### What the task requires
Print, exactly as written, every line from the first line of the records below through the line containing "def cellAt (d", and nothing further.

### Data to examine
-- ==== Sys2Proof/Machine/Display.lean ====
section
/-! DEFINITION. The display: 00E0, Dxyn (spec/44_display.md). -/

namespace Sys2Proof.Machine

/-- A display with every cell 0 (R33, R140). -/
def clearDisplay : Display := Vector.replicate 32 (Vector.replicate 64 false)

/-- `FB[r][c]` (R33). -/
def cellAt (d : Display) (r : Fin 32) (c : Fin 64) : Bool := d[r][c]

/-- `FB[r][c] <- FB[r][c] ^ 1` (R141). -/
def toggleCell (d : Display) (r : Fin 32) (c : Fin 64) : Display := d.set r (d[r].set c (!d[r][c]))

/-- `00E0` (R140): `DIRTY` is set even when the display was already clear. -/
def execCls (s : State) : Result := .next { s with fb := clearDisplay, dirty := true }.advance

/-- The row of pixel row `dy`: `(y0 + dy) mod 32` (R141). -/
def spriteRow (y0 : Byte) (dy : Nat) : Fin 32 := ⟨(y0.toNat + dy) % 32, by omega⟩

/-- The column of pixel column `dx`: `(x0 + dx) mod 64` (R141). -/
def spriteCol (x0 : Byte) (dx : Nat) : Fin 64 := ⟨(x0.toNat + dx) % 64, by omega⟩

/-- Bit `7 - dx` of a sprite byte: bit 7 is `dx = 0` (R141, "MSB-first"). -/
def spriteBit (row : Byte) (dx : Nat) : Bool := row.getLsbD (7 - dx)

/-- One pixel whose sprite bit is 1, on a display and the collision so far (R141): a cell that is already 1 is a collision. -/
def plot (r : Fin 32) (c : Fin 64) (p : Display × Bool) : Display × Bool := (toggleCell p.1 r c, p.2 || cellAt p.1 r c)

/-- One sprite row: `dx` from 0 to 7 (R141). -/
def drawRow (x0 : Byte) (r : Fin 32) (row : Byte) (p : Display × Bool) : Display × Bool :=
  (List.range 8).foldl (fun p dx => if spriteBit row dx then plot r (spriteCol x0 dx) p else p) p

/-- The sprite: row `dy` is the byte at `(I + dy) mod 4096`, `dy` from 0 to `n - 1` (R141). -/
def State.drawSprite (s : State) (x0 y0 : Byte) (n : Nat) (p : Display × Bool) : Display × Bool :=
  (List.range n).foldl (fun p dy => drawRow x0 (spriteRow y0 dy) (s.memRead (s.ea dy)) p) p

/-- `Dxyn` (R141): coordinates are read before `VF` is written (decision D14); `VF` is the collision; `DIRTY <- 1` always. -/
def execDrw (x y : RegIx) (n : Nibble) (s : State) : Result :=
  let p := s.drawSprite (s.reg x) (s.reg y) n.toNat (s.fb, false)
  .next ({ s with fb := p.1, dirty := true }.setFlag p.2).advance

end Sys2Proof.Machine
end

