-- ==== Sys2Proof/Machine/Skip.lean ====
section
/-! DEFINITION. Conditional skips: 3xnn, 4xnn, 5xy0, 9xy0 (spec/41_skip.md). -/

namespace Sys2Proof.Machine

/-- `3xnn` (R100). -/
def execSeImm (x : RegIx) (nn : Byte) (s : State) : Result := .next (s.skipIf (s.reg x == nn))

/-- `4xnn` (R101). -/
def execSneImm (x : RegIx) (nn : Byte) (s : State) : Result := .next (s.skipIf (s.reg x != nn))

/-- `5xy0` (R102). -/
def execSeReg (x y : RegIx) (s : State) : Result := .next (s.skipIf (s.reg x == s.reg y))

/-- `9xy0` (R103). -/
def execSneReg (x y : RegIx) (s : State) : Result := .next (s.skipIf (s.reg x != s.reg y))

end Sys2Proof.Machine
end

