-- ==== Sys2Proof/Certificates/Slice0/Obligations.lean ====
section
/-! DEFINITION. The statements about the machine, each from the rules of spec/ its comment names. They are written over the
fields of the state and plain arithmetic; nothing in them rests on the value of a free byte or of the counter `draws`. -/

open Sys2Proof Sys2Proof.Machine

/-! ### Encoding -/

/-- R71, R72, R74: decoding an encoded instruction gives it back, every operand at every value. -/
def Obligations.DecodeOfEncodeIsIdentity : Prop :=
  ∀ i : Instr, decode (encode i) = .known i

/-- R74, R77: a known word is the encoding of the one instruction it decodes to (the ignored `y` of `8xy6` and `8xyE` kept). -/
def Obligations.EncodeOfDecodeIsIdentity : Prop :=
  ∀ (op : Word) (i : Instr), decode op = .known i → encode i = op

/-- R74: 34 rows; an opcode selects an instruction when `op & mask = match`; no opcode is selected by two rows; decoding is
total: an opcode some row selects decodes to an instruction of that row, every other one to `Unknown`. -/
def Obligations.DecodeFollowsTheOpcodeMap : Prop :=
  opcodeMap.length = 34 ∧
  (opcodeMap.Pairwise (fun r r' => ∀ op : Word, ¬ (r.selects op = true ∧ r'.selects op = true))) ∧
  (∀ op : Word, ∀ r ∈ opcodeMap, r.selects op = true → ∃ i, decode op = .known i ∧ i.row = r) ∧
  (∀ op : Word, (∀ r ∈ opcodeMap, r.selects op = false) → decode op = .unknown op)

/-- R76: the unknown opcodes are exactly the six classes of its table (strict decoding, decision D7). -/
def Obligations.UnknownOpcodesAreTheSixClasses : Prop :=
  ∀ op : Word, decode op = .unknown op ↔
    let top := op.toNat / 4096
    let low := op.toNat % 16
    let fn := op.toNat % 256
    (top = 0x0 ∧ op.toNat ≠ 0x0E0 ∧ op.toNat ≠ 0x0EE) ∨
    (top = 0x5 ∧ low ≠ 0) ∨
    (top = 0x8 ∧ (low = 0x8 ∨ low = 0x9 ∨ low = 0xA ∨ low = 0xB ∨ low = 0xC ∨ low = 0xD ∨ low = 0xF)) ∨
    (top = 0x9 ∧ low ≠ 0) ∨
    (top = 0xE ∧ fn ≠ 0x9E ∧ fn ≠ 0xA1) ∨
    (top = 0xF ∧ fn ≠ 0x07 ∧ fn ≠ 0x0A ∧ fn ≠ 0x15 ∧ fn ≠ 0x18 ∧ fn ≠ 0x1E ∧ fn ≠ 0x29 ∧ fn ≠ 0x33 ∧ fn ≠ 0x55 ∧ fn ≠ 0x65)

/-- Words written out from the patterns of R74, one a family, and what they stand for. -/
def Obligations.WordsOfTheTableDecode : Prop :=
  decode 0x2345 = .known (.call 0x345) ∧ decode 0x4A5F = .known (.sneImm 10 0x5F) ∧
  decode 0x8AB7 = .known (.subnReg 10 11) ∧ decode 0xF333 = .known (.ldB 3) ∧
  decode 0xD12F = .known (.drw 1 2 15) ∧ decode 0xF50A = .known (.ldVxK 5) ∧ decode 0x00E1 = .unknown 0x00E1

/-! ### Fetch and step -/

/-- R52: the opcode is the byte at `PC` (bits 15:8) and the byte at `PC + 1` (bits 7:0); R51 (decision D1): both addresses
are taken modulo 4096, so at `PC mod 4096 = 0xFFF` the second byte comes from 0x000. -/
def Obligations.FetchIsBigEndian : Prop :=
  ∀ s : State, s.fetch.toNat = 256 * (s.mem.read (s.pc.toNat % 4096)).toNat + (s.mem.read ((s.pc.toNat + 1) % 4096)).toNat

/-- R170, R161, R171: what a `step` does and reports: a halted machine does nothing and reports `Fatal(FAULT)`; an unknown
opcode changes nothing and is reported with its `PC`; a known one is executed, and the report is `Fatal(code)` if it raised
a fatal error, else `Ok`. The host's command `step` puts
the step's next state in place of the core and answers that report; after it the session runs (log entry 4, DESIGN CHOICE). -/
def Obligations.StepRunsTheDecodedInstruction : Prop :=
  (∀ s : State,
    (s.halt = true → step s = .next s ∧ s.report = .fatal s.fault) ∧
    (s.halt = false →
      (∀ op, decode s.fetch = .unknown op → step s = .next s ∧ s.report = .decodeError op s.pc) ∧
      (∀ i, decode s.fetch = .known i → step s = exec i s ∧
        ∀ t, exec i s = .next t → s.report = if t.halt then .fatal t.fault else .ok))) ∧
  (∀ (h : Session) (t : State), step h.core = .next t → h.perform .step = (.step h.core.report, ⟨t, .running⟩))

/-- R3, R206: every instruction completes in one step, in every state: no meaning faults or refuses. -/
def Obligations.EveryInstructionCompletes : Prop :=
  ∀ (i : Instr) (s : State), ∃ t, exec i s = .next t

/-- R161: on an unknown opcode, whatever commands but `initialize` come once the program runs, `PC`, memory and registers stay,
and the machine still stands on the same opcode, not halted. -/
def Obligations.UnknownOpcodeHoldsUntilInitialize : Prop :=
  ∀ (h : Session) (op : Word) (cs : List Command),
    h.phase = .running → h.core.halt = false → decode h.core.fetch = .unknown op →
    (∀ c ∈ cs, c.notInitialize = true) →
    let u := (h.run cs).core
    u.pc = h.core.pc ∧ u.mem = h.core.mem ∧ u.v = h.core.v ∧ u.i = h.core.i ∧ u.stack = h.core.stack ∧ u.sp = h.core.sp ∧
      u.fb = h.core.fb ∧ u.halt = false ∧ u.fault = h.core.fault ∧ u.report = .decodeError op h.core.pc

/-- R171 (decision D9): a halted machine stays halted with the same `FAULT` under every command but `initialize`, and no
register, memory byte, stack entry or display cell changes; a `load` is refused. -/
def Obligations.HaltedUntilInitialize : Prop :=
  ∀ (h : Session) (cs : List Command), h.core.halt = true → (∀ c ∈ cs, c.notInitialize = true) →
    let u := (h.run cs).core
    u.halt = true ∧ u.fault = h.core.fault ∧ u.pc = h.core.pc ∧ u.mem = h.core.mem ∧ u.v = h.core.v ∧ u.i = h.core.i ∧
      u.stack = h.core.stack ∧ u.sp = h.core.sp ∧ u.fb = h.core.fb ∧ u.report = .fatal h.core.fault ∧
      (∀ image, ((h.run cs).perform (.load image)).1 = .load .refused)

/-! ### Control transfer -/

/-- R91: `1nnn` loads `nnn` into `PC`; nothing but `PC` changes. -/
def Obligations.JumpLoadsItsTarget : Prop :=
  ∀ (s : State) (nnn : Addr), ∃ t, exec (.jp nnn) s = .next t ∧ t.pc.toNat = nnn.toNat ∧ t = { s with pc := t.pc }

/-- R93 (decision D2): `Bnnn` loads `nnn + V[0]`, not reduced modulo 4096; nothing but `PC` changes. -/
def Obligations.JumpWithOffsetKeepsTheWholeSum : Prop :=
  ∀ (s : State) (nnn : Addr),
    ∃ t, exec (.jpV0 nnn) s = .next t ∧ t.pc.toNat = nnn.toNat + (s.v[(0 : RegIx)]).toNat ∧ t = { s with pc := t.pc }

/-- R92 (decisions D4, D5): with `SP < 16`, `2nnn` stores its own address in `STACK[SP]`, counts `SP` up and jumps; no other
entry and nothing else changes. -/
def Obligations.CallPushesItsOwnAddress : Prop :=
  ∀ (s : State) (nnn : Addr), s.sp.val < 16 →
    ∃ t, exec (.call nnn) s = .next t ∧ t.sp.val = s.sp.val + 1 ∧ t.pc.toNat = nnn.toNat ∧
      (∀ k : Fin 16, t.stack[k] = if k.val = s.sp.val then s.pc else s.stack[k]) ∧
      t = { s with stack := t.stack, sp := t.sp, pc := t.pc }

/-- R90 (decision D4): with `SP > 0`, `00EE` counts `SP` down and loads `PC` with the popped address plus 2; the entries keep
their values and nothing else changes. -/
def Obligations.ReturnPopsPastTheCall : Prop :=
  ∀ (s : State) (k : Fin 16), s.sp.val = k.val + 1 →
    ∃ t, exec .ret s = .next t ∧ t.sp.val = k.val ∧ t.pc = s.stack[k] + 2 ∧ t = { s with sp := t.sp, pc := t.pc }

/-- R90, R92 and the scenario S8: a call and then a return come back to the instruction after the call with the stack as
deep as before, every entry below it and everything else unchanged. -/
def Obligations.CallThenReturnComesBack : Prop :=
  ∀ (s : State) (nnn : Addr), s.sp.val < 16 →
    ∃ t u, exec (.call nnn) s = .next t ∧ exec .ret t = .next u ∧ u.pc = s.pc + 2 ∧ u.sp = s.sp ∧
      (∀ k : Fin 16, k.val < s.sp.val → u.stack[k] = s.stack[k]) ∧ u = { s with stack := u.stack, pc := u.pc }

/-- R162, R163, R165, R166 (decisions D5, D9, D10): a call on a full stack, a return on an empty one and a key skip with
`V[x] > 15` latch `HALT` and `FAULT` 2, 3, 5 and change nothing else. -/
def Obligations.FatalErrorsLatchHaltAndFaultOnly : Prop :=
  (∀ (s : State) (nnn : Addr), s.sp.val = 16 → exec (.call nnn) s = .next { s with halt := true, fault := 2 }) ∧
  (∀ s : State, s.sp.val = 0 → exec .ret s = .next { s with halt := true, fault := 3 }) ∧
  (∀ (s : State) (x : RegIx), 15 < (s.v[x]).toNat →
    exec (.skp x) s = .next { s with halt := true, fault := 5 } ∧ exec (.sknp x) s = .next { s with halt := true, fault := 5 })

/-- R160, R166, R167: the only instructions that can halt the machine, on which operands, with which code; a halting
instruction changes nothing but `HALT` and `FAULT`. -/
def Obligations.OnlyTheFatalErrorsHalt : Prop :=
  ∀ (i : Instr) (s t : State), s.halt = false → exec i s = .next t → t.halt = true →
    t = { s with halt := true, fault := t.fault } ∧
    (((∃ nnn, i = .call nnn) ∧ s.sp.val = 16 ∧ t.fault = 2) ∨ (i = .ret ∧ s.sp.val = 0 ∧ t.fault = 3) ∨
      (∃ x, (i = .skp x ∨ i = .sknp x) ∧ 15 < (s.v[x]).toNat ∧ t.fault = 5))

/-! ### Skips -/

/-- R100, R101: compare with an immediate; `PC` advances by 4 or by 2 modulo 65536; only `PC` changes. -/
def Obligations.ImmediateSkips : Prop :=
  ∀ (s : State) (x : RegIx) (nn : Byte),
    exec (.seImm x nn) s = .next { s with pc := if s.v[x] = nn then s.pc + 4 else s.pc + 2 } ∧
    exec (.sneImm x nn) s = .next { s with pc := if s.v[x] ≠ nn then s.pc + 4 else s.pc + 2 }

/-- R102, R103: compare two registers, `x = y` included; only `PC` changes. -/
def Obligations.RegisterSkips : Prop :=
  ∀ (s : State) (x y : RegIx),
    exec (.seReg x y) s = .next { s with pc := if s.v[x] = s.v[y] then s.pc + 4 else s.pc + 2 } ∧
    exec (.sneReg x y) s = .next { s with pc := if s.v[x] ≠ s.v[y] then s.pc + 4 else s.pc + 2 }

/-- R153, R154: with `V[x] = k` in 0..15, `Ex9E` skips if key `k` is pressed and `ExA1` if it is not; only `PC` changes. -/
def Obligations.KeySkips : Prop :=
  ∀ (s : State) (x : RegIx) (k : Fin 16), (s.v[x]).toNat = k.val →
    exec (.skp x) s = .next { s with pc := if s.key[k] = true then s.pc + 4 else s.pc + 2 } ∧
    exec (.sknp x) s = .next { s with pc := if s.key[k] = true then s.pc + 2 else s.pc + 4 }

/-! ### Registers -/

/-- R110, R111: `V[x] <- nn` and `V[x] <- (V[x] + nn) mod 256`, with no flag: no other register, `VF` among them, changes. -/
def Obligations.LoadAndAddImmediate : Prop :=
  ∀ (s : State) (x : RegIx) (nn : Byte),
    (∃ t, exec (.ldImm x nn) s = .next t ∧ t.v[x] = nn ∧ (∀ r : RegIx, r ≠ x → t.v[r] = s.v[r]) ∧
      t = { s with v := t.v, pc := s.pc + 2 }) ∧
    (∃ t, exec (.addImm x nn) s = .next t ∧ (t.v[x]).toNat = ((s.v[x]).toNat + nn.toNat) % 256 ∧
      (∀ r : RegIx, r ≠ x → t.v[r] = s.v[r]) ∧ t = { s with v := t.v, pc := s.pc + 2 })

### Solution
-- ==== Sys2Proof/Machine/Display.lean ====
section
/-! DEFINITION. The display: 00E0, Dxyn (spec/44_display.md). -/

namespace Sys2Proof.Machine

/-- A display with every cell 0 (R33, R140). -/
def clearDisplay : Display := Vector.replicate 32 (Vector.replicate 64 false)

/-- `FB[r][c]` (R33). -/
def cellAt (d : Display) (r : Fin 32) (c : Fin 64) : Bool := d[r][c]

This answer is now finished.